[Stored entries]
+ + + + +

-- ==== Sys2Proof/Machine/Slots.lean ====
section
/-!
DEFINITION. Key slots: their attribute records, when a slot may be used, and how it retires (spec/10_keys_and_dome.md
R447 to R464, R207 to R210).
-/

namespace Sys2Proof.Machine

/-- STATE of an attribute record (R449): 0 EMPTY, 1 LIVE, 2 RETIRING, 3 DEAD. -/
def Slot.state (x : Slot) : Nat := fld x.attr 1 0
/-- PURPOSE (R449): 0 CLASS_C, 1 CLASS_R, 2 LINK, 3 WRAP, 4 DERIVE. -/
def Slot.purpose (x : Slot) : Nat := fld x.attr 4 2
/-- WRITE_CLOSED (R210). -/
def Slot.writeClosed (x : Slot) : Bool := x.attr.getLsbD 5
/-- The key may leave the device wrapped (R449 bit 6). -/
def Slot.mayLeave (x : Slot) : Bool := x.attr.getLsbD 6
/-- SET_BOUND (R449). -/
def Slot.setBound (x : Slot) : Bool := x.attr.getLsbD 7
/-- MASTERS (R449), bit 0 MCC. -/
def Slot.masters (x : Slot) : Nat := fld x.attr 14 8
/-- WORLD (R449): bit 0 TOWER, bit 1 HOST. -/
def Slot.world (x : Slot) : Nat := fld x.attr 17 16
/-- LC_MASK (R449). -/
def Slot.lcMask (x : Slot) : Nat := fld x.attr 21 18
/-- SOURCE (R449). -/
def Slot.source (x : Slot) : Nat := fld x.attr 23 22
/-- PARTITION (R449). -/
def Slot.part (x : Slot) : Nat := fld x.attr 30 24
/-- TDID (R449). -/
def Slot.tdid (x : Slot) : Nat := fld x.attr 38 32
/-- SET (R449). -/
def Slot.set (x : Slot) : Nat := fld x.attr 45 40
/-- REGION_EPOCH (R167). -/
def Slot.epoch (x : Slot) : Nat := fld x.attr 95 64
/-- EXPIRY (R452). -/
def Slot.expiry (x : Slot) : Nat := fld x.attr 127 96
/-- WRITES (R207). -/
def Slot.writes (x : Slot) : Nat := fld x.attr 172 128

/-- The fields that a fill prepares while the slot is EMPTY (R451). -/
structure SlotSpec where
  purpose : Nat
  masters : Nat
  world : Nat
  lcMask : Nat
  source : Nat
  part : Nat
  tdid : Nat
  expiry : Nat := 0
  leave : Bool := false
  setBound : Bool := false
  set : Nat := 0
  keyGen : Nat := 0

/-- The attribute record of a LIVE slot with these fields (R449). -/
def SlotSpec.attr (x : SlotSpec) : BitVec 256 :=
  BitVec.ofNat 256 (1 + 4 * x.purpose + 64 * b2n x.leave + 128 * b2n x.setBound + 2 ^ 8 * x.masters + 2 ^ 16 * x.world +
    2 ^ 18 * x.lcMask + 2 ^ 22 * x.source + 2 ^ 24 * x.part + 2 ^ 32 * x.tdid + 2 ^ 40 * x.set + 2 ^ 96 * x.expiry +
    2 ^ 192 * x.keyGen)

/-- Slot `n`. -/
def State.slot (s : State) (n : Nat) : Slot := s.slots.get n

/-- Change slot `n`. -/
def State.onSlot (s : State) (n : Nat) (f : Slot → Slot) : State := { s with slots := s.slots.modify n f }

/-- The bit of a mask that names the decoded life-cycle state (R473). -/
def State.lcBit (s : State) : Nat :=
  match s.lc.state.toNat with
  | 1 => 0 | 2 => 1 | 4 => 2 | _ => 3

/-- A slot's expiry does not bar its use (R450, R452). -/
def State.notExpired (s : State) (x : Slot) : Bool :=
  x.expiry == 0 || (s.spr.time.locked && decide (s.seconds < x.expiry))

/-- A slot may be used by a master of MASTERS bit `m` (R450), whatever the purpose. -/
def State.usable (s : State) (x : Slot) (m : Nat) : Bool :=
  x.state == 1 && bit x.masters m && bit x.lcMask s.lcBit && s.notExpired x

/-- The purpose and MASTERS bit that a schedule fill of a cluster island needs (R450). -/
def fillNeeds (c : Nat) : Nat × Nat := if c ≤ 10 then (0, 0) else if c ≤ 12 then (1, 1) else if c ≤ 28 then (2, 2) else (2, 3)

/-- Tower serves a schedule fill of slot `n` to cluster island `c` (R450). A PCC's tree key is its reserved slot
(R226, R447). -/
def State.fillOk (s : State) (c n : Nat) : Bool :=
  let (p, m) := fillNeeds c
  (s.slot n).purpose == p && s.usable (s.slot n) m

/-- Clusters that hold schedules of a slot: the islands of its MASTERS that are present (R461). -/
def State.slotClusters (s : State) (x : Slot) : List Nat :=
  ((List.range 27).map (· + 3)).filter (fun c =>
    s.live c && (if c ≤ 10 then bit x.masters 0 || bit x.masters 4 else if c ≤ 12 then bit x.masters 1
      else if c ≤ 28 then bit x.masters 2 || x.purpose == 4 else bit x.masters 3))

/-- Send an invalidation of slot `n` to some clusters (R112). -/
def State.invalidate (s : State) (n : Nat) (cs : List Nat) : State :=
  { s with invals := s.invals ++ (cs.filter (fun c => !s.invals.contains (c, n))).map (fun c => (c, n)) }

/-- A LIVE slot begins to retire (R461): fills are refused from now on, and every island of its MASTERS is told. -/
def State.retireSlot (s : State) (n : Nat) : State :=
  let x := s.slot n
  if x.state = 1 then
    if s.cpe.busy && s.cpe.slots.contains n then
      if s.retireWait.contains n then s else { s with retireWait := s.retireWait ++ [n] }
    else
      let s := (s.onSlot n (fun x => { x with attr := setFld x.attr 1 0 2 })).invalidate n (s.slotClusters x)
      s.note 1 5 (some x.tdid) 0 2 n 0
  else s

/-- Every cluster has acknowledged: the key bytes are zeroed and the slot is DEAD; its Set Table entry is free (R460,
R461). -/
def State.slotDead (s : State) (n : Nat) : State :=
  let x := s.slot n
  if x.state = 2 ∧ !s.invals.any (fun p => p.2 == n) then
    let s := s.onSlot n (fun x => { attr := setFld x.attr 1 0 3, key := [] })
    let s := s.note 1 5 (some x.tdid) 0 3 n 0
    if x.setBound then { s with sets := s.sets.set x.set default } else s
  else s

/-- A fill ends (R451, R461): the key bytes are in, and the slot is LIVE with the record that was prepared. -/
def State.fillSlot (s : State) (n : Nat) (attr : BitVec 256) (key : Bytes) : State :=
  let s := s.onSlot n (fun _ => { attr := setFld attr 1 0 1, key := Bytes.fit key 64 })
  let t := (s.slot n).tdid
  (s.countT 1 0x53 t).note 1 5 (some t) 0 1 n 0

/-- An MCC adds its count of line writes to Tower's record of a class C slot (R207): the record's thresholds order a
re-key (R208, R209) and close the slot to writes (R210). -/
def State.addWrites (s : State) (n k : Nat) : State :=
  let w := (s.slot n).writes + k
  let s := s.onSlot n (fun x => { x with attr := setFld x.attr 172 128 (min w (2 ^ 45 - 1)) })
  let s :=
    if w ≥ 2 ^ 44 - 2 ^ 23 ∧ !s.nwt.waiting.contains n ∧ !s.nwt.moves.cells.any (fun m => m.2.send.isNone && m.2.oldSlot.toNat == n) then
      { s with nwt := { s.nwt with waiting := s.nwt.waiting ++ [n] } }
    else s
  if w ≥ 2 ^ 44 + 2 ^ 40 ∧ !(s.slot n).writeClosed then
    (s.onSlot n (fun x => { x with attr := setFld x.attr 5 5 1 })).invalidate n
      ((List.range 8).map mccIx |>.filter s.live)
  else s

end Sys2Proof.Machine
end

+ + + + +

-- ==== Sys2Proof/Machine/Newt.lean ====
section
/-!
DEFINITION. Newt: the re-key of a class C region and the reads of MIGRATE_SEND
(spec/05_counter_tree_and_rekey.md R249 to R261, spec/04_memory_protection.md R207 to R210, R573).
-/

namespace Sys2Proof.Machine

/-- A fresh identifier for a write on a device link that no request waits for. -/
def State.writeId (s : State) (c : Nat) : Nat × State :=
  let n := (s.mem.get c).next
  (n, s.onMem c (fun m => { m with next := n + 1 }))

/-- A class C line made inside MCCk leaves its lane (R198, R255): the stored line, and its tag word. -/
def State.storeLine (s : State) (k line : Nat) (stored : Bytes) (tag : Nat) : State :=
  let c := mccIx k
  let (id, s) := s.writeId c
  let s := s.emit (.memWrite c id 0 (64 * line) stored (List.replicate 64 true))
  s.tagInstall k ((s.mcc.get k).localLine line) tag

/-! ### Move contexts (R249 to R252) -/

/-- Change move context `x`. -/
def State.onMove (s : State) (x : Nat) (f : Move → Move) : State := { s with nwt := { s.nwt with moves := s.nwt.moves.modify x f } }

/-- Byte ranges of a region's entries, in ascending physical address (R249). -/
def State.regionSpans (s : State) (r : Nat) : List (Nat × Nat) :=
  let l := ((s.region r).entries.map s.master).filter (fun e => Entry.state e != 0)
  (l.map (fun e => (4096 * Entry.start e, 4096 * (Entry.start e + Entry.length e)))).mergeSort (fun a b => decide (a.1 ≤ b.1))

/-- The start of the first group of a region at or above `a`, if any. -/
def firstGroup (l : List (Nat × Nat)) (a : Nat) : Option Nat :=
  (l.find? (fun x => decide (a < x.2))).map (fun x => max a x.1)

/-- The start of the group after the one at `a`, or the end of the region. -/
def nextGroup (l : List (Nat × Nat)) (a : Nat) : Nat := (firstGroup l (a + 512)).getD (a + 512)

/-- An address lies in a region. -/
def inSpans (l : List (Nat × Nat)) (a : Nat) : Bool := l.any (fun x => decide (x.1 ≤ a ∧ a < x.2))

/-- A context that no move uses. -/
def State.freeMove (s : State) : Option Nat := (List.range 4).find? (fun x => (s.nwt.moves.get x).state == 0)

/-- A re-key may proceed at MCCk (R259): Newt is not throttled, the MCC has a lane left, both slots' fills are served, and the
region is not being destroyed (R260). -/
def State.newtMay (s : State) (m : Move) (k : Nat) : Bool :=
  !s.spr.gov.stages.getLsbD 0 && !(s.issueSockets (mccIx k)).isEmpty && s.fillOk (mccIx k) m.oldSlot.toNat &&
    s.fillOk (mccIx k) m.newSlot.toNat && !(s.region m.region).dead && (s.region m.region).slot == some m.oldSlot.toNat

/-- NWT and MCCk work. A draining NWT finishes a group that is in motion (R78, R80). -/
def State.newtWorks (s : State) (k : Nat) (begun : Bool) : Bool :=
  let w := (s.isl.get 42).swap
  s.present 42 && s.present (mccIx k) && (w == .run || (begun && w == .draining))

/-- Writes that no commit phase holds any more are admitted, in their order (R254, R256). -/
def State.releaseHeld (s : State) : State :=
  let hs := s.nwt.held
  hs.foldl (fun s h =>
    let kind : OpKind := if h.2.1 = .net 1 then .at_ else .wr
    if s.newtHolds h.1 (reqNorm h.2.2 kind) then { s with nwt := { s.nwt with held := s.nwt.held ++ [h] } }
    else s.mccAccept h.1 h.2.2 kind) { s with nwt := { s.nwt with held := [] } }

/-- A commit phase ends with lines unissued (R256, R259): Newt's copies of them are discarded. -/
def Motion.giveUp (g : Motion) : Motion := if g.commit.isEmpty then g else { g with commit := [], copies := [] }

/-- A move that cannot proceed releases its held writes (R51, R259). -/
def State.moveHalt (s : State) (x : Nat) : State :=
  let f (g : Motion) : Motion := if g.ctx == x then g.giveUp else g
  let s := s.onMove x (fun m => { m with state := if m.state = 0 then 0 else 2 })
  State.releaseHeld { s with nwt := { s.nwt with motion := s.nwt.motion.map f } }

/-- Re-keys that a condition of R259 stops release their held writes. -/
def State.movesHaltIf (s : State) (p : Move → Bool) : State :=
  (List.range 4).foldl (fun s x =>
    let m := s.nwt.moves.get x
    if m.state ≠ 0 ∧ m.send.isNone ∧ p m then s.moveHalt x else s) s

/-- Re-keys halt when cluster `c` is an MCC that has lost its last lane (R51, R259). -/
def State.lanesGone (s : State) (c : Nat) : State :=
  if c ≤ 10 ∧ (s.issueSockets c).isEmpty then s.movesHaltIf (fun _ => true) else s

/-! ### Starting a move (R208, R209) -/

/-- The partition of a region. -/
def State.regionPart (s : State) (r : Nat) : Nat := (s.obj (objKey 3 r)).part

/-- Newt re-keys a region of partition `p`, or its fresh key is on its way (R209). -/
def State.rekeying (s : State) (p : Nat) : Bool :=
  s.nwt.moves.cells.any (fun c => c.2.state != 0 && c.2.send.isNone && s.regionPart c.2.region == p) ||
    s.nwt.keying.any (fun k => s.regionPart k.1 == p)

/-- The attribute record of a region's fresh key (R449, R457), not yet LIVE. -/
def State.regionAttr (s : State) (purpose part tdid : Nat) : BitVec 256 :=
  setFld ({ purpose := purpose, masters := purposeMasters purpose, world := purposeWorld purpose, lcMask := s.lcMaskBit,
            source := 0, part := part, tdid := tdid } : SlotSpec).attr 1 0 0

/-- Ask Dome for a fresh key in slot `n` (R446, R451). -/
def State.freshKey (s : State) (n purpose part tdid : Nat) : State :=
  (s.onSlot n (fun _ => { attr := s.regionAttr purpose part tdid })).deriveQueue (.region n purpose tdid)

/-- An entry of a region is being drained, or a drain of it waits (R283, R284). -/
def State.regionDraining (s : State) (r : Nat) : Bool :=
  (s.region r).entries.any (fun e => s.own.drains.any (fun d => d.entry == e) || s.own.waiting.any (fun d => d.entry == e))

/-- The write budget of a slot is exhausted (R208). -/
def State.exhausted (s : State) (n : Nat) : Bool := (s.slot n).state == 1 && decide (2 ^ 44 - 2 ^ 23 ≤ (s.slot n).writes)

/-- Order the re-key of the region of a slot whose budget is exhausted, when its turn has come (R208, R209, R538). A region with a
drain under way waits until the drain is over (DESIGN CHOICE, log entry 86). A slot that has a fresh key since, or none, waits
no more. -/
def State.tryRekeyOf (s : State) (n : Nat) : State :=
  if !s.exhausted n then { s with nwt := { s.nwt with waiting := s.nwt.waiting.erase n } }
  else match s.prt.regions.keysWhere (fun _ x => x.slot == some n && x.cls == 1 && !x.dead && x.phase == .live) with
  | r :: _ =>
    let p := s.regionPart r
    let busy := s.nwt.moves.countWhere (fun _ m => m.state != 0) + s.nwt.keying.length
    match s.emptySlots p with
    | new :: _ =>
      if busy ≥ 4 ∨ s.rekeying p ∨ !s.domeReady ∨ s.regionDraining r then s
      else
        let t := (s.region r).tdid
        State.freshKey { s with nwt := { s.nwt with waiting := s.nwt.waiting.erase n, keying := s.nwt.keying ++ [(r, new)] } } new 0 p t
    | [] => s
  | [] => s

+ + + + +

### Problem requirements:
Pick out every line above that contains the word "invals" and copy it.

### Expected output:
  { s with invals := s.invals ++ (cs.filter (fun c => !s.invals.contains (c, n))).map (fun c => (c, n)) }
  if x.state = 2 ∧ !s.invals.any (fun p => p.2 == n) then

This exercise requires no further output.